/-- Settles O21: the selector passes the hub's checks, and its op is the choice of a score, whose outcome is answered. -/
theorem seqSelects : Obligations.SeqSelects := by
  intro s n lid q score r hs hr hcls hi hq hscore hen hmask hlid hbit hbad hwf c word first en st ends
  subst hi hscore
  have hsel : (s.ch n).Selects lid := ⟨hen, hmask, hlid, hbit⟩
  have htab : c.TablesSound := (hs.calm.counted _).tablesSound hbad
  have hsame : c.Same (s.ch n) := hs.calm.same _
  refine ⟨fun hv => ?_, fun hv hst => ?_, fun hv hst h0 h45 h63 ho => ?_⟩
  · exact exec_seqSelect hs hr hcls hq hsel (Ch.selectScore_invalid htab hv) hsame
  · exact exec_seqSelect hs hr hcls hq hsel (Ch.selectScore_running htab hv hst) hsame
  · have hput : ∀ a, (c.phaseStarted r.index.toNat a).seq r.index.toNat = a := fun a => Ch.seq_phaseStarted hwf
    have hexec := exec_seqSelect hs hr hcls hq hsel (Ch.selectScore_starts htab hwf hv hst rfl h0 h45 h63 ho)
      (d := c.phaseStarted r.index.toNat _) ⟨hsame.quiet, hsame.edge⟩
    rw [hput] at hexec
    exact hexec

end
end Sys2Proof.Machine
end

section

/-! ## Writes of PS_SEQ_CTL_s (R227, R241, R242) -/

namespace Sys2Proof.Machine
section
variable {s : State} {c d : Ch} {e : Env} {q n l word score : Nat} {v : Seq} {b : Lane} {fn : BitVec 8} {outs : List Output}

/-! ### The command bits -/

theorem testBit_fld_low (k : Nat) (hk : k < 3) : (fld word 2 0).testBit k = word.testBit k := by
  unfold fld
  rw [Nat.pow_zero, Nat.div_one, Nat.testBit_mod_two_pow]
  simp [show k < 2 + 1 - 0 from hk]

theorem command_select (h : fld word 2 0 = 1) :
    word.testBit 0 = true ∧ word.testBit 1 = false ∧ word.testBit 2 = false := by
  refine ⟨?_, ?_, ?_⟩ <;> rw [← testBit_fld_low _ (by decide), h] <;> rfl

theorem command_restart (h : fld word 2 0 = 2) :
    word.testBit 0 = false ∧ word.testBit 1 = true ∧ word.testBit 2 = false := by
  refine ⟨?_, ?_, ?_⟩ <;> rw [← testBit_fld_low _ (by decide), h] <;> rfl

theorem command_stop (h : fld word 2 0 = 4) : word.testBit 2 = true := by
  rw [← testBit_fld_low _ (by decide), h]
  rfl

/-! ### The commands, of a channel in RUN -/

/-- The sequence as every write of its control register leaves it: SCORE is stored (R430). -/
def Seq.scored (v : Seq) (word : Nat) : Seq := { v with ctlScore := fld word 15 8 }

/-- STATUS of a sequence's last command. -/
def Ch.seqStatus (q status : Nat) (c : Ch) : Ch := c.putSeq q { c.seq q with ctlStatus := status }

theorem Ch.seqStatus_putSeq (hw : SMap.wf {} c.ps.seqs = true) {status : Nat} :
    (c.putSeq q v).seqStatus q status = c.putSeq q { v with ctlStatus := status } := by
  unfold Ch.seqStatus
  rw [Ch.seq_putSeq hw, Ch.putSeq_putSeq hw]
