/-- Discard what the parts of some clusters have in flight (R332): replay and engine records, the Runner's reads among
them, fills, deferred results, arrivals, packets that the guest has returned, trap tokens, and trap records that wait for
room. -/
def State.discardWork (s : State) (ks : List Nat) : State :=
  let gone (p : Nat) : Bool := inClusters ks p
  let wait (x : Nat × Waiter) : Bool := match x.2 with
    | .part p | .prefetch p _ _ => !gone p
    | .event _ => true
  let s := (s.releaseArrays (s.tundish.filter fun e => gone e.part)).dropLatches ks
  { s with
    guest := { s.guest with queues := s.guest.queues.map fun q : Nat × GQueue =>
      (q.1, { q.2 with pkts := q.2.pkts.filter fun k => !(k.returned && k.node.isNone && gone k.part) }) }
    held := s.held.filter fun h => !gone h.part
    commits := s.commits.filter fun k => !gone k.part
    cmds := s.cmds.filter fun k => k.node.isSome || !gone k.part
    tundish := s.tundish.filter fun e => !gone e.part
    fills := s.fills.filter fun f => !gone f.part
    defs := s.defs.filter fun d => !gone (d.team * 1024)
    parts := s.parts.map fun x : Nat × Part =>
      (x.1, if gone x.1 then { x.2 with susp := x.2.susp.map fun u : Susp => { u with token := 0 } } else x.2)
    lanes := s.lanes.map fun x : Nat × Lane =>
      (x.1, if gone x.1 then { x.2 with work := .idle, acq := none, rbuf := [], reports := [], parked := [] } else x.2)
    trapOuts := s.trapOuts.filter fun x => x.always || !gone x.part
    waiters := s.waiters.filter wait
    dies := s.dies.map fun x : Nat × Die =>
      (x.1, { x.2 with arrivals := x.2.arrivals.filter fun a => !ks.contains (clusterOf a.blk) }) }

/-- A launch no longer waits for its fault reports: those that only it waited for are discarded with
their tokens (R332). -/
def State.dropReports (s : State) (l : Nat) : State :=
  { s with reports := (s.reports.map fun r : Report =>
      { r with launches := r.launches.filter fun x => x ≠ l }).filter fun r =>
        r.token = 0 || !r.launches.isEmpty }

/-- Ask the guest to quiesce the packets of some parts (R322); the bound counts from now. -/
def State.quiesce (s : State) (which : Packet → Bool) : State :=
  let mark (k : Packet) : Packet :=
    if which k && !k.quiesce then { k with quiesce := true, since := s.tick } else k
  let qs := s.guest.queues.map fun x : Nat × GQueue => (x.1, { x.2 with pkts := x.2.pkts.map mark })
  { s with guest := { s.guest with queues := qs } }


/-- Release everything that some clusters hold, the slots of their tags among it; their launch takes note of the clocks of
their parts (R259, R332). -/
def State.releaseClusters (s : State) (ks : List Nat) : State :=
  let xs := s.parts.filter fun x => inClusters ks x.1
  let s := xs.foldl (fun (s : State) x => x.2.tags.foldl (fun (s : State) t => s.freeSlots t.2) (s.noteEnd x.1)) s
  ks.foldl (fun (s : State) k => s.removeCluster k) s

/-- LAUNCH_TERMINATE (R332), step by step: every cluster is halted, and a saved one discarded; its work, reports and tokens
are discarded; its guest packets are quiesced; the images of the resident clusters are dumped; they are released; and the
node fails. `dump` says whether context images are written, and `word` whether a completion word is (R360). -/
def State.terminate (s : State) (l status : Nat) (dump word : Bool) : State :=
  let those (st : CState) : List Nat := (s.clusters.filter fun x => x.2.launch = l && x.2.st = st).map (·.1)
  let saved := those .saved
  let ks := those .resident
  let vf := (s.launch l).vf
  let s := s.endCommits (inClusters (saved ++ ks))
  let s := (s.discardWork saved).releaseClusters saved
  let s := (s.discardWork ks).dropReports l
  let s := s.quiesce fun k => k.node.isNone && inClusters (saved ++ ks) k.part
  let s := ks.foldl (fun (s : State) k => (s.clusterBlocks k).foldl (fun (s : State) b => s.drainStash b) s) s
  let s := if dump then ks.foldl (fun (s : State) k => s.dump vf k) s else s
  let s := s.releaseClusters ks
  let s := s.modLaunch l fun x => { x with done := if word then x.done else 0, resident := 0 }
  s.endLaunch l status

/-- A launch ends as `.kill` ends it: a prologue has no owner and no dump (R326, R332). -/
def State.kill (s : State) (l : Nat) : State :=
  if (s.launch l).prologue then s.terminate l 4 false false else s.terminate l 4 true true

/-- A trap that was raised while its ring was disabled is resolved as `.kill` (R330). A class-13 record, which nothing
resolves, is lost. -/
def State.killDead (s : State) : State :=
  (s.trapOuts.filter (·.dead)).foldl (fun (s : State) x =>
    let s1 := { s with trapOuts := s.trapOuts.filter fun y => y.id ≠ x.id }
    if x.always || !(s.trapOuts.any fun y => y.id = x.id) then s1 else s1.kill (s1.launchOf (teamOf x.part))) s

/-! ## Saving a cluster -/

/-- The valid save region of a die (R343): base and size in bytes. -/
def State.saveRegion (s : State) (d : Nat) : Option (Nat × Nat) :=
  let r := s.savebase.get 0 d
  let n := bits r 1 5
  let base := bits r 12 40 * 4096
  let size := 2 ^ (n + 20)
  if bit r 0 && 10 ≤ n && n ≤ 20 && d * dieBytes ≤ base && base + size ≤ (d + 1) * dieBytes then
    some (base, size)
  else none


/-- Where an image of `n` bytes fits in a die's save region, beside those of other saved clusters. -/
def State.saveRoom (s : State) (d n : Nat) : Option Nat :=
  match s.saveRegion d with
  | none => none
  | some (base, size) =>
    let taken := (s.clusters.filter fun x => x.2.st = .saved && x.2.die = d).map fun x =>
      (x.2.save, x.2.saveLen)
    (base :: taken.map fun x => x.1 + x.2).find? fun a =>
      a + n ≤ base + size && base ≤ a && taken.all fun x => a + n ≤ x.1 || x.1 + x.2 ≤ a

/-- Move the slots of a part's tags to keys of no array, where a saved cluster keeps them (R291). -/
def State.stowTags (s : State) (p : Nat) : State :=
  (s.part p).tags.foldl (fun (s : State) x =>
    let b := x.2
    let (id, s) := s.takeId
    let k := 2 ^ 20 + 2 * id
    let a := s.slots.get {} (slotKey b.core b.slot)
    let e := s.slots.get {} (slotKey (b.core ^^^ 1) b.slot2)
    let s1 := s.freeSlots b
    let m := s1.slots.set {} (slotKey k 0) a
    let m := if b.paired then m.set {} (slotKey (k ^^^ 1) 0) e else m
    let nb : TagBind := { b with core := k, slot := 0, slot2 := 0 }
    ({ s1 with slots := m }).modPart p fun y =>
      { y with tags := y.tags.map fun z : Nat × TagBind => if z.1 = x.1 then (z.1, nb) else z }) s

/-- The parts of a cluster. -/
def State.clusterParts (s : State) (k : Nat) : List Nat :=
  (s.parts.filter fun x => clusterOfPart x.1 = k).map (·.1)

/-- Count the arrivals that the parts of a cluster have sent and that may be counted (R252). One that earlier accesses of
its lane still hold back (R241) is kept, and counted after the restore once those have been made (DEDUCED, log 102). -/
def State.countSent (s : State) (d k : Nat) : State :=
  (List.range ((s.die d).arrivals.length)).reverse.foldl (fun (s : State) _ =>
    match (s.die d).arrivals.zipIdx.find? fun x =>
        clusterOf x.1.blk = k && s.mayArrive d x.2 x.1 with
    | some x => s.arrivalStep d x.2
    | none => s) s
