/-- GUEST_ACCESS (R322): a coherent access inside one sector, checked against the translations handed out. A write that
has to wait is held at the port, behind those to its sector that wait already; a read is made again. -/
def State.guestAccess (s : State) (q pa len : Nat) (write : Bool) (data : Nat) : State :=
  let n := min len (64 - pa % 64)
  let kind := if write then kWrite else kRead
  if !s.guestOn then s
  else
    match s.handedOut q pa n with
    | none => s.guestOutside q pa kind
    | some (k, e) =>
      let w := s.packetWho q k
      match s.violation e (e.va + (pa - e.pa)) kind w.lvl true with
      | some x => (s.reportViolation w x kind).freezeGuest 0
      | none =>
        let behind := s.guest.writes.any fun x => x.pa / 64 = pa / 64
        if !s.homed pa then s
        else if write then
          let r := if behind then (s, false) else s.guestWrite q e pa n data
          if r.2 || n = 0 then r.1
          else
            let (id, s) := r.1.takeId
            let x : GWrite := { id := id, q := q, pa := pa, len := n, data := data, e := e }
            s.modGuest fun g => { g with writes := g.writes ++ [x] }
        else if behind then s
        else (s.guestRead e pa n).getD s

/-- Invalidations that the guest has acknowledged are over once no write that the port holds uses one of their
translations (R45, R322). -/
def State.settleInvals (s : State) : State :=
  s.modGuest fun g => { g with invs := g.invs.filter fun v => !v.acked || g.writes.any fun x => v.es.contains x.e }

/-- Perform the guest's writes that wait, as far as they can be now, in their order for each sector; completions and
invalidations that waited for them go on (R45, R318, R325). -/
def State.guestWrites (s : State) : State :=
  let s1 := (s.guest.writes.map (·.id)).foldl (fun (s : State) id =>
    match s.guest.writes.find? fun y => y.id = id with
    | none => s
    | some y =>
      if s.guest.writes.any fun x => x.id < id && x.pa / 64 = y.pa / 64 then s
      else
        match s.guestWrite y.q y.e y.pa y.len y.data with
        | (s, true) => s.modGuest fun g => { g with writes := g.writes.filter fun x => x.id ≠ id }
        | (s, false) => s) s
  if s1.guest.writes.length < s.guest.writes.length then s1.settleInvals.finishQueues else s1

/-- GUEST_INVALIDATION_ACK (R322): the translations of an invalidation are gone. -/
def State.guestAck (s : State) (id : Nat) : State :=
  match s.guest.invs.find? fun v => v.id = id with
  | none => s
  | some x =>
    (s.modGuest fun g => { g with invs := g.invs.map fun v : GInval => if v.id = id then { v with acked := true } else v
                                  xlats := g.xlats.filter fun e => !x.es.contains e }).settleInvals

/-- Ask the guest to give up some translations: the number of the invalidation, 0 when neither the guest nor a write that
the port holds has one of them (R45, R322). -/
def State.askInvalidate (s : State) (which : Tlb → Bool) : Nat × State :=
  let es := s.guest.xlats.filter which
  let ws := (s.guest.writes.map (·.e)).filter which
  if (es.isEmpty && ws.isEmpty) || s.guest.frz then (0, s)
  else
    let (id, s) := s.takeId
    let v : GInval := { id := id, es := es ++ ws, since := s.tick, acked := es.isEmpty }
    (id, s.modGuest fun g => { g with invs := g.invs ++ [v] })

/-- Mark a sector of the guest as asked for. -/
def State.snoop (s : State) (sec : Nat) : State :=
  s.modGuest fun g => { g with secs := g.secs.map fun x : Nat × GSector =>
    if x.1 = sec && x.2.snooped.isNone then (x.1, { x.2 with snooped := some s.tick }) else x }

/-- GUEST_LEASE_SNOOP (R322): when the guest's clock is within 64 of the rts of a sector it holds. -/
def State.leaseSnoop (s : State) (pa : Nat) : State :=
  match s.guest.secs.find? fun x => x.1 = pa / 64 with
  | some x => if !x.2.owned && x.2.rts ≤ s.guest.clock + 64 then s.snoop x.1 else s
  | none => s

/-- GUEST_SNOOP_OR_RECALL_ANSWER (R63, R322): the guest gives up a sector that it holds with a lease. The bytes of one that
it owned are written at the home, which takes the times back, and it keeps a clean copy: the recall is a read's, as
RECALL's of a stash is (DESIGN CHOICE, log 44). -/
def State.snoopAnswer (s : State) (pa data : Nat) : State :=
  match s.guest.secs.find? fun x => x.1 = pa / 64 && x.2.snooped.isSome with
  | none => s
  | some x =>
    if x.2.owned then
      let t := max s.guest.clock x.2.rts
      ((s.guestHolds x.1 { owned := false, wts := t, rts := t }).setHome x.1 ⟨t, t⟩).putBytes (x.1 * 64) 64 data (ones 64) 0
    else s.modGuest fun g => { g with secs := g.secs.filter fun y => y.1 ≠ x.1 }
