/-- A write of a control register of function `f`, with the fields that it keeps (R342). Writes to
read-only registers are ignored. -/
def State.csrPut (s : State) (f n value : Nat) : State :=
  if n = 0x000 then s.modFn f fun x => { x with sptbl := baseBits value 1 }
  else if n = 0x001 then s.modFn f fun x => { x with h2root := baseBits value 1 }
  else if n ≤ 0x004 then s.modFn f fun x => { x with fq := x.fq.put (n - 0x002) value }
  else if n = 0x005 then s.fresWrite f value
  else if n = 0x006 then s.modFn f fun x => { x with qtbl := baseBits value 1 }
  else if n = 0x007 then s.modFn f fun x => { x with l2waym := bits value 0 16 }
  else if n ≤ 0x00A then s.modFn f fun x => { x with tq := x.tq.put (n - 0x008) value }
  else if n = 0x00B then s.modFn f fun x => { x with dmp := x.dmp.put 0 value }
  else if n = 0x00C then s.modFn f fun x => { x with dbgctl := bits value 0 1 }
  else if n = 0x020 then if bit value 6 then s.resetSocket else s
  else if 0x040 ≤ n && n ≤ 0x07F then s.gqbWrite (n - 0x040) value
  else if 0x080 ≤ n && n ≤ 0x082 then s.modFn 64 fun x => { x with fq := x.fq.put (n - 0x080) value }
  else if n = 0x083 then s.fresWrite 64 value
  else if 0x084 ≤ n && n ≤ 0x086 then s.modFn 64 fun x => { x with tq := x.tq.put (n - 0x084) value }
  else if 0x088 ≤ n && n ≤ 0x08B then
    { s with savebase := s.savebase.set 0 (n - 0x088) (baseBits value 6) }
  else if n = 0x100 then s.vfctlWrite f value
  else if n = 0x101 then s.modFn f fun x => { x with vfbw := bits value 0 16 }
  else if n = 0x102 then
    s.modFn f fun x => { x with vfirq := bits value 0 7 + bits value 8 7 * 2 ^ 8 }
  else if n = 0x103 then
    s.modFn f fun x => { x with vfisr := x.vfisr &&& (7 - bits value 0 3) }
  else if 0x110 ≤ n && n ≤ 0x115 then
    if value = 0 then s.modFn f fun x => x.clearCounter (n - 0x110) else s
  else if 0x300 ≤ n && n ≤ 0x307 then s.evselWrite (n - 0x300) value
  else if 0x310 ≤ n && n ≤ 0x313 then s.trctlWrite (n - 0x310) value
  else if n = 0x318 then { s with smpctl := bits value 0 16 }
  else if n = 0x320 then s.stopatWrite value
  else if n = 0x321 then s.goWrite value
  else if n = 0x328 then { s with rcctl := baseBits value 7 }
  else s

/-- A write at a level: ignored above it (R342). -/
def State.csrWrite (s : State) (lvl : Level) (f n value : Nat) : State :=
  if lvl = .h || csrSWrites n then s.csrPut f n value else s

/-! ## Device registers (R30, R378, R380) -/

/-- A notify that is dropped (R361). -/
def State.dropNotify (s : State) (f : Nat) : State := s.modFn f fun x => { x with ndrop := addCount x.ndrop 1 }

/-- A write of LNKST: writing 1 to UE clears it (R378). -/
def State.lnkstWrite (s : State) (n value : Nat) : State :=
  if bit value 1 then
    let x := s.lnkst.get 0 n
    { s with lnkst := s.lnkst.set 0 n (x - bits x 1 1 * 2) }
  else s


end Sys2Proof.Machine
end

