/-- WATCHDOG (R335). -/
def execWatchdog (launch : Nat) (s : State) : Host.Outcome State Fault Refusal :=
  .next (s.watchdogFires launch)

end Sys2Proof.Machine
end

## Requirement
In the data above, find the line with "def State.guestAck (s" and the line with "nor a write that". Retype both, plus every line between them, exactly.

## Task solution
def State.guestAck (s : State) (id : Nat) : State :=
  match s.guest.invs.find? fun v => v.id = id with
  | none => s
  | some x =>
    (s.modGuest fun g => { g with invs := g.invs.map fun v : GInval => if v.id = id then { v with acked := true } else v
                                  xlats := g.xlats.filter fun e => !x.es.contains e }).settleInvals

/-- Ask the guest to give up some translations: the number of the invalidation, 0 when neither the guest nor a write that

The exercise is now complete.